Le Conseil supérieur de la magistrature (CSM) a lancé, mercredi à Kinshasa, l’évaluation du Système d’information de gestion des activités judiciaires (SIGAJ), première étape du vaste projet de digitalisation des tribunaux de commerce et des chambres commerciales des cours d’appel. Cette réforme, conduite en collaboration avec le ministère de la Justice et le projet TRANSFORM, vise à moderniser la justice commerciale en République démocratique du Congo et à renforcer la transparence dans la gestion des dossiers.
Présidée par le secrétaire permanent et porte-parole du CSM, Télesphore Nduba Kilima, cette séance de travail s’inscrit dans le cadre de l’application du décret de la Première ministre visant à améliorer le climat des affaires en RDC. Deux juridictions sont concernées par la phase pilote : le tribunal de commerce de Kinshasa/Gombe et celui de Matete.

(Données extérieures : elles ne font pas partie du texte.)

/-! ### G1 and G2 -/

/-- The G1 commands on readable operands: ADD, DBL, NEG and ENDO write the point function of 43_groups.md R240 and R241, SMUL the
double-and-add of any 384-bit scalar, SMULGLV MultiMul over P and Endo(P) for a scalar below r, TOAFF a copy for Z = 1 and the affine
point for any other Z but 0, FROMAFF (x, y, 1) and IDENT (1, 1, 0) (R250 to R255, R257 to R259). -/
def Obligations.G1CommandsWriteTheirPoint : Prop :=
  ∀ (s : State) (d a b : SlotNo),
    let P := s.g1At a.toNat
    let Q := s.g1At b.toNat
    let k := (s.slot b.toNat).toNat
    (s.Ready (.g1Add d a b) → s.Writes (exec (.g1Add d a b) s) d (g1Words (g1Add P Q))) ∧
    (s.Ready (.g1Dbl d a) → s.Writes (exec (.g1Dbl d a) s) d (g1Words (g1Dbl P))) ∧
    (s.Ready (.g1Neg d a) → s.Writes (exec (.g1Neg d a) s) d
      [s.slot a.toNat, negWord Config.q (s.slot (a.toNat + 1)), s.slot (a.toNat + 2)]) ∧
    (s.Ready (.g1Smul d a b) → s.Writes (exec (.g1Smul d a b) s) d (g1Words (g1SMul P k))) ∧
    (s.Ready (.g1Smulglv d a b) → k < Config.r → ∃ c0 c1, decompose1 k = [c0, c1] ∧
      s.Writes (exec (.g1Smulglv d a b) s) d (g1Words (g1MultiMul [(P, c0), (endo P, c1)]))) ∧
    (s.Ready (.g1Toaff d a) → P.z = 1 → s.Writes (exec (.g1Toaff d a) s) d
      [s.slot a.toNat, s.slot (a.toNat + 1), s.slot (a.toNat + 2)]) ∧
    (s.Ready (.g1Toaff d a) → P.z ≠ 1 → P.z ≠ 0 → s.Writes (exec (.g1Toaff d a) s) d
      (g1Words ⟨P.x * (fqInverse P.z * fqInverse P.z), P.y * (fqInverse P.z * fqInverse P.z * fqInverse P.z), 1⟩)) ∧
    (s.Ready (.g1Endo d a) → s.Writes (exec (.g1Endo d a) s) d (g1Words ⟨beta * P.x, P.y, P.z⟩)) ∧
    (s.Ready (.g1Fromaff d a) → s.Writes (exec (.g1Fromaff d a) s) d
      [s.slot a.toNat, s.slot (a.toNat + 1), fqToWord 1]) ∧
    (s.Ready (.g1Ident d) → s.Writes (exec (.g1Ident d) s) d [fqToWord 1, fqToWord 1, 0])

/-- The G2 commands on readable operands, as for G1, each point written with T = Z·Z (43_groups.md R260 to R265, R267 to R269;
10_state.md R26). -/
def Obligations.G2CommandsWriteTheirPoint : Prop :=
  ∀ (s : State) (d a b : SlotNo),
    let P := s.g2At a.toNat
    let Q := s.g2At b.toNat
    let k := (s.slot b.toNat).toNat
    let zi := P.z.inverse
    (s.Ready (.g2Add d a b) → s.Writes (exec (.g2Add d a b) s) d (g2Words (g2Add P Q))) ∧
    (s.Ready (.g2Dbl d a) → s.Writes (exec (.g2Dbl d a) s) d (g2Words (g2Dbl P))) ∧
    (s.Ready (.g2Neg d a) → s.Writes (exec (.g2Neg d a) s) d ((List.range 8).map fun k =>
      if k = 2 ∨ k = 3 then negWord Config.q (s.slot (a.toNat + k)) else s.slot (a.toNat + k))) ∧
    (s.Ready (.g2Smul d a b) → s.Writes (exec (.g2Smul d a b) s) d (g2Words (g2SMul P k))) ∧
    (s.Ready (.g2Smulgls d a b) → k < Config.r → ∃ c0 c1 c2 c3, decompose2 k = [c0, c1, c2, c3] ∧
      s.Writes (exec (.g2Smulgls d a b) s) d
        (g2Words (g2MultiMul [(P, c0), (psi P, c1), (psi (psi P), c2), (psi (psi (psi P)), c3)]))) ∧
    (s.Ready (.g2Toaff d a) → P.z = Fq2.one → s.Writes (exec (.g2Toaff d a) s) d
      ((List.range 8).map fun k => s.slot (a.toNat + k))) ∧
    (s.Ready (.g2Toaff d a) → P.z ≠ Fq2.one → P.z ≠ Fq2.zero → s.Writes (exec (.g2Toaff d a) s) d
      (fq2Words (P.x.mul (zi.mul zi)) ++ fq2Words (P.y.mul ((zi.mul zi).mul zi)) ++ fq2Words ⟨1, 0⟩ ++ fq2Words ⟨1, 0⟩)) ∧
    (s.Ready (.g2Psi d a) → s.Writes (exec (.g2Psi d a) s) d
      (g2Words ⟨P.x.conj.mul psiCx, P.y.conj.mul psiCy, P.z.conj⟩)) ∧
    (s.Ready (.g2Fromaff d a) → s.Writes (exec (.g2Fromaff d a) s) d
      (((List.range 4).map fun k => s.slot (a.toNat + k)) ++ fq2Words ⟨1, 0⟩ ++ fq2Words ⟨1, 0⟩)) ∧
    (s.Ready (.g2Ident d) → s.Writes (exec (.g2Ident d) s) d
      (fq2Words ⟨1, 0⟩ ++ fq2Words ⟨1, 0⟩ ++ fq2Words ⟨0, 0⟩ ++ fq2Words ⟨0, 0⟩))

/-- G1.EQ and G2.EQ on readable operands: with an identity operand, equal exactly when both are identities; otherwise by
cross-multiplication. Two representations (X, Y, Z) and (k^2·X, k^3·Y, k·Z) of one point are equal (43_groups.md R240, R256, R266). -/
def Obligations.PointEqualityIsCrossMultiplication : Prop :=
  (∀ (s : State) (a b : SlotNo),
    let P := s.g1At a.toNat
    let Q := s.g1At b.toNat
    s.Ready (.g1Eq a b) →
      ((P.z = 0 ∨ Q.z = 0) → s.SetsEq (exec (.g1Eq a b) s) (decide (P.z = 0 ∧ Q.z = 0))) ∧
      (P.z ≠ 0 → Q.z ≠ 0 → s.SetsEq (exec (.g1Eq a b) s)
        (decide (P.x * (Q.z * Q.z) = Q.x * (P.z * P.z) ∧ P.y * (Q.z * Q.z * Q.z) = Q.y * (P.z * P.z * P.z))))) ∧
  (∀ (s : State) (a b : SlotNo),
    let P := s.g2At a.toNat
    let Q := s.g2At b.toNat
    s.Ready (.g2Eq a b) →
      ((P.z = Fq2.zero ∨ Q.z = Fq2.zero) → s.SetsEq (exec (.g2Eq a b) s) (decide (P.z = Fq2.zero ∧ Q.z = Fq2.zero))) ∧
      (P.z ≠ Fq2.zero → Q.z ≠ Fq2.zero → s.SetsEq (exec (.g2Eq a b) s)
        (decide (P.x.mul (Q.z.mul Q.z) = Q.x.mul (P.z.mul P.z) ∧
          P.y.mul ((Q.z.mul Q.z).mul Q.z) = Q.y.mul ((P.z.mul P.z).mul P.z))))) ∧
  (∀ (P : G1) (k : Fq), P.z ≠ 0 → k * P.z ≠ 0 → g1PEq P ⟨k * k * P.x, k * k * k * P.y, k * P.z⟩ = true) ∧
  ∀ (P : G2) (k : Fq2), P.z ≠ Fq2.zero → k.mul P.z ≠ Fq2.zero →
    g2PEq P ⟨(k.mul k).mul P.x, ((k.mul k).mul k).mul P.y, k.mul P.z⟩ = true

/-- A G1 command whose readable operands are on E1 writes a point on E1: ADD, DBL, NEG, ENDO, SMUL, SMULGLV, FROMAFF, IDENT and the two
G1 constants of LDC. The equation is that of the raw coordinates, so no field inversion enters (00_scope.md R12;
43_groups.md R240 to R244). -/
def Obligations.G1CommandsKeepTheCurve : Prop :=
  ∀ (s : State) (d a b : SlotNo),
    let ends := fun o : Outcome => ∃ t, o = .next t ∧ s.Completed t ∧ g1OnCurve (t.g1At d.toNat)
    (s.Ready (.g1Ident d) → ends (exec (.g1Ident d) s) ∧ ends (exec (.ldc d 3) s) ∧ ends (exec (.ldc d 5) s)) ∧
    (s.Ready (.g1Fromaff d a) → g1OnCurve ⟨s.fqAt a.toNat, s.fqAt (a.toNat + 1), 1⟩ → ends (exec (.g1Fromaff d a) s)) ∧
    (g1OnCurve (s.g1At a.toNat) →
      (s.Ready (.g1Dbl d a) → ends (exec (.g1Dbl d a) s) ∧ ends (exec (.g1Neg d a) s) ∧ ends (exec (.g1Endo d a) s)) ∧
      (s.Ready (.g1Smul d a b) → ends (exec (.g1Smul d a b) s) ∧
        ((s.slot b.toNat).toNat < Config.r → ends (exec (.g1Smulglv d a b) s))) ∧
      (s.Ready (.g1Add d a b) → g1OnCurve (s.g1At b.toNat) → ends (exec (.g1Add d a b) s)))

/-- The same for G2 and E2, with PSI in the place of ENDO and SMULGLS in the place of SMULGLV; every written point meets T = Z·Z
(00_scope.md R12; 10_state.md R26; 43_groups.md R240 to R244). -/
def Obligations.G2CommandsKeepTheCurve : Prop :=
  ∀ (s : State) (d a b : SlotNo),
    let ends := fun o : Outcome => ∃ t, o = .next t ∧ s.Completed t ∧ g2OnCurve (t.g2At d.toNat) ∧
      t.fq2At (d.toNat + 6) = (t.fq2At (d.toNat + 4)).mul (t.fq2At (d.toNat + 4))
    (s.Ready (.g2Ident d) → ends (exec (.g2Ident d) s) ∧ ends (exec (.ldc d 4) s) ∧ ends (exec (.ldc d 6) s)) ∧
    (s.Ready (.g2Fromaff d a) → g2OnCurve ⟨s.fq2At a.toNat, s.fq2At (a.toNat + 2), Fq2.one⟩ → ends (exec (.g2Fromaff d a) s)) ∧
    (g2OnCurve (s.g2At a.toNat) →
      (s.Ready (.g2Dbl d a) → ends (exec (.g2Dbl d a) s) ∧ ends (exec (.g2Neg d a) s) ∧ ends (exec (.g2Psi d a) s)) ∧
      (s.Ready (.g2Smul d a b) → ends (exec (.g2Smul d a b) s) ∧
        ((s.slot b.toNat).toNat < Config.r → ends (exec (.g2Smulgls d a b) s))) ∧
      (s.Ready (.g2Add d a b) → g2OnCurve (s.g2At b.toNat) → ends (exec (.g2Add d a b) s)))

Réunis autour d’une même table, les membres du secrétariat permanent du CSM, des experts du projet TRANSFORM, de la Cellule climat des affaires, du ministère de la Justice et des consultants spécialisés ont acté le lancement de cette évaluation du SIGAJ.
Pour Janvier Kiambu, expert juriste du projet TRANSFORM, il s’agit d’une étape essentielle.
« L’objet de cette séance de travail présidée par le secrétaire permanent du CSM était de lancer l’évaluation du système SIGAJ. Il existe déjà, et il s’agit aujourd’hui d’examiner comment le renforcer, l’adapter et le connecter au nouveau système de digitalisation des procédures commerciales que propose le projet TRANSFORM », a-t-il déclaré.
De son côté, le secrétaire permanent et porte-parole du CSM, Télesphore Nduba Kilima, a salué l’initiative qui vient renforcer un processus de modernisation déjà amorcé depuis plusieurs années.
« Ce programme de digitalisation des tribunaux de commerce va non seulement améliorer le climat des affaires, mais aussi renforcer la transparence dans la gestion des dossiers. Il s’inscrit dans la continuité de la vision que le Conseil supérieur de la magistrature développe depuis 2016 », a laissé entendre Télesphore Nduba Kilima.
Soutenu par le PNUD, le CSM met déjà en œuvre le SIGAJ, qui permet l’encodage des dossiers judiciaires dans l’ensemble des juridictions et parquets civils et militaires. Selon Télesphore Nduba Kilima, ce projet est déjà bien avancé.

Les discussions se poursuivront au sein d’une commission technique afin de préciser les étapes à suivre. Une nouvelle rencontre est d’ores et déjà annoncée pour la semaine prochaine.Avec la mise en place progressive de la digitalisation, les tribunaux de commerce et les chambres commerciales pourront bientôt fonctionner avec plus de transparence, d’efficacité et de célérité, répondant ainsi aux attentes du secteur privé et des investisseurs dans un pays où la sécurité juridique est un pilier fondamental pour l’attractivité économique.